## EXTRACTED INFORMATION
/-! ### `fail` (00_scope.md R15) -/

@[simp] theorem State.fail_x (s : State) (e : Failure) : (s.fail e).x = s.x := rfl
@[simp] theorem State.fail_res (s : State) (e : Failure) : (s.fail e).res = 0 := rfl
@[simp] theorem State.fail_busy (s : State) (e : Failure) : (s.fail e).busy = s.busy := rfl
@[simp] theorem State.fail_err (s : State) (e : Failure) : (s.fail e).err = e.code := rfl
@[simp] theorem State.fail_errflags (s : State) (e : Failure) : (s.fail e).errflags = raiseFlag e.flag s.errflags := rfl
@[simp] theorem State.fail_revStereo (s : State) (e : Failure) : (s.fail e).revStereo = s.revStereo := rfl
@[simp] theorem State.fail_lpfEn (s : State) (e : Failure) : (s.fail e).lpfEn = s.lpfEn := rfl
@[simp] theorem State.fail_musicGen (s : State) (e : Failure) : (s.fail e).musicGen = s.musicGen := rfl
@[simp] theorem State.fail_masterVol (s : State) (e : Failure) : (s.fail e).masterVol = s.masterVol := rfl
@[simp] theorem State.fail_musicVol (s : State) (e : Failure) : (s.fail e).musicVol = s.musicVol := rfl
@[simp] theorem State.fail_alpha (s : State) (e : Failure) : (s.fail e).alpha = s.alpha := rfl
@[simp] theorem State.fail_beta (s : State) (e : Failure) : (s.fail e).beta = s.beta := rfl
@[simp] theorem State.fail_gen (s : State) (e : Failure) : (s.fail e).gen = s.gen := rfl
@[simp] theorem State.fail_voices (s : State) (e : Failure) : (s.fail e).voices = s.voices := rfl
@[simp] theorem State.fail_cbq (s : State) (e : Failure) : (s.fail e).cbq = s.cbq := rfl
@[simp] theorem State.fail_draining (s : State) (e : Failure) : (s.fail e).draining = s.draining := rfl
@[simp] theorem State.fail_drainLeft (s : State) (e : Failure) : (s.fail e).drainLeft = s.drainLeft := rfl
@[simp] theorem State.fail_cbValid (s : State) (e : Failure) : (s.fail e).cbValid = s.cbValid := rfl
@[simp] theorem State.fail_cbToken (s : State) (e : Failure) : (s.fail e).cbToken = s.cbToken := rfl
@[simp] theorem State.fail_ovoices (s : State) (e : Failure) : (s.fail e).ovoices = s.ovoices := rfl
@[simp] theorem State.fail_chans (s : State) (e : Failure) : (s.fail e).chans = s.chans := rfl
@[simp] theorem State.fail_tb (s : State) (e : Failure) : (s.fail e).tb = s.tb := rfl
@[simp] theorem State.fail_tbValid (s : State) (e : Failure) : (s.fail e).tbValid = s.tbValid := rfl
@[simp] theorem State.fail_oplw (s : State) (e : Failure) : (s.fail e).oplw = s.oplw := rfl
@[simp] theorem State.fail_cbout (s : State) (e : Failure) : (s.fail e).cbout = s.cbout := rfl
@[simp] theorem State.fail_mem (s : State) (e : Failure) : (s.fail e).mem = s.mem := rfl
@[simp] theorem State.fail_cfg (s : State) (e : Failure) : (s.fail e).cfg = s.cfg := rfl
@[simp] theorem State.fail_hostq (s : State) (e : Failure) : (s.fail e).hostq = s.hostq := rfl
@[simp] theorem State.fail_hostData (s : State) (e : Failure) : (s.fail e).hostData = s.hostData := rfl
@[simp] theorem State.fail_freeCtr (s : State) (e : Failure) : (s.fail e).freeCtr = s.freeCtr := rfl

/-! ### `flag` (00_scope.md R15) -/

@[simp] theorem State.flag_x (s : State) (f : Flag) : (s.flag f).x = s.x := rfl
@[simp] theorem State.flag_res (s : State) (f : Flag) : (s.flag f).res = s.res := rfl
@[simp] theorem State.flag_busy (s : State) (f : Flag) : (s.flag f).busy = s.busy := rfl
@[simp] theorem State.flag_err (s : State) (f : Flag) : (s.flag f).err = s.err := rfl
@[simp] theorem State.flag_errflags (s : State) (f : Flag) : (s.flag f).errflags = raiseFlag f s.errflags := rfl
@[simp] theorem State.flag_revStereo (s : State) (f : Flag) : (s.flag f).revStereo = s.revStereo := rfl
@[simp] theorem State.flag_lpfEn (s : State) (f : Flag) : (s.flag f).lpfEn = s.lpfEn := rfl
@[simp] theorem State.flag_musicGen (s : State) (f : Flag) : (s.flag f).musicGen = s.musicGen := rfl
@[simp] theorem State.flag_masterVol (s : State) (f : Flag) : (s.flag f).masterVol = s.masterVol := rfl
@[simp] theorem State.flag_musicVol (s : State) (f : Flag) : (s.flag f).musicVol = s.musicVol := rfl
@[simp] theorem State.flag_alpha (s : State) (f : Flag) : (s.flag f).alpha = s.alpha := rfl
@[simp] theorem State.flag_beta (s : State) (f : Flag) : (s.flag f).beta = s.beta := rfl
@[simp] theorem State.flag_gen (s : State) (f : Flag) : (s.flag f).gen = s.gen := rfl
@[simp] theorem State.flag_voices (s : State) (f : Flag) : (s.flag f).voices = s.voices := rfl
@[simp] theorem State.flag_cbq (s : State) (f : Flag) : (s.flag f).cbq = s.cbq := rfl
@[simp] theorem State.flag_draining (s : State) (f : Flag) : (s.flag f).draining = s.draining := rfl
@[simp] theorem State.flag_drainLeft (s : State) (f : Flag) : (s.flag f).drainLeft = s.drainLeft := rfl
@[simp] theorem State.flag_cbValid (s : State) (f : Flag) : (s.flag f).cbValid = s.cbValid := rfl
@[simp] theorem State.flag_cbToken (s : State) (f : Flag) : (s.flag f).cbToken = s.cbToken := rfl
@[simp] theorem State.flag_ovoices (s : State) (f : Flag) : (s.flag f).ovoices = s.ovoices := rfl
@[simp] theorem State.flag_chans (s : State) (f : Flag) : (s.flag f).chans = s.chans := rfl
@[simp] theorem State.flag_tb (s : State) (f : Flag) : (s.flag f).tb = s.tb := rfl
@[simp] theorem State.flag_tbValid (s : State) (f : Flag) : (s.flag f).tbValid = s.tbValid := rfl
@[simp] theorem State.flag_oplw (s : State) (f : Flag) : (s.flag f).oplw = s.oplw := rfl
@[simp] theorem State.flag_cbout (s : State) (f : Flag) : (s.flag f).cbout = s.cbout := rfl
@[simp] theorem State.flag_mem (s : State) (f : Flag) : (s.flag f).mem = s.mem := rfl
@[simp] theorem State.flag_cfg (s : State) (f : Flag) : (s.flag f).cfg = s.cfg := rfl
@[simp] theorem State.flag_hostq (s : State) (f : Flag) : (s.flag f).hostq = s.hostq := rfl
@[simp] theorem State.flag_hostData (s : State) (f : Flag) : (s.flag f).hostData = s.hostData := rfl
@[simp] theorem State.flag_freeCtr (s : State) (f : Flag) : (s.flag f).freeCtr = s.freeCtr := rfl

## YOUR GOAL
The line containing "e).gen = s.gen := rfl" marks the end. Please print exactly every line from the top of the data to it, both included, and nothing more.

## ANSWER AREA
/-! ### `fail` (00_scope.md R15) -/

@[simp] theorem State.fail_x (s : State) (e : Failure) : (s.fail e).x = s.x := rfl
@[simp] theorem State.fail_res (s : State) (e : Failure) : (s.fail e).res = 0 := rfl
@[simp] theorem State.fail_busy (s : State) (e : Failure) : (s.fail e).busy = s.busy := rfl
@[simp] theorem State.fail_err (s : State) (e : Failure) : (s.fail e).err = e.code := rfl
@[simp] theorem State.fail_errflags (s : State) (e : Failure) : (s.fail e).errflags = raiseFlag e.flag s.errflags := rfl
@[simp] theorem State.fail_revStereo (s : State) (e : Failure) : (s.fail e).revStereo = s.revStereo := rfl
@[simp] theorem State.fail_lpfEn (s : State) (e : Failure) : (s.fail e).lpfEn = s.lpfEn := rfl
@[simp] theorem State.fail_musicGen (s : State) (e : Failure) : (s.fail e).musicGen = s.musicGen := rfl
@[simp] theorem State.fail_masterVol (s : State) (e : Failure) : (s.fail e).masterVol = s.masterVol := rfl
@[simp] theorem State.fail_musicVol (s : State) (e : Failure) : (s.fail e).musicVol = s.musicVol := rfl
@[simp] theorem State.fail_alpha (s : State) (e : Failure) : (s.fail e).alpha = s.alpha := rfl
@[simp] theorem State.fail_beta (s : State) (e : Failure) : (s.fail e).beta = s.beta := rfl
@[simp] theorem State.fail_gen (s : State) (e : Failure) : (s.fail e).gen = s.gen := rfl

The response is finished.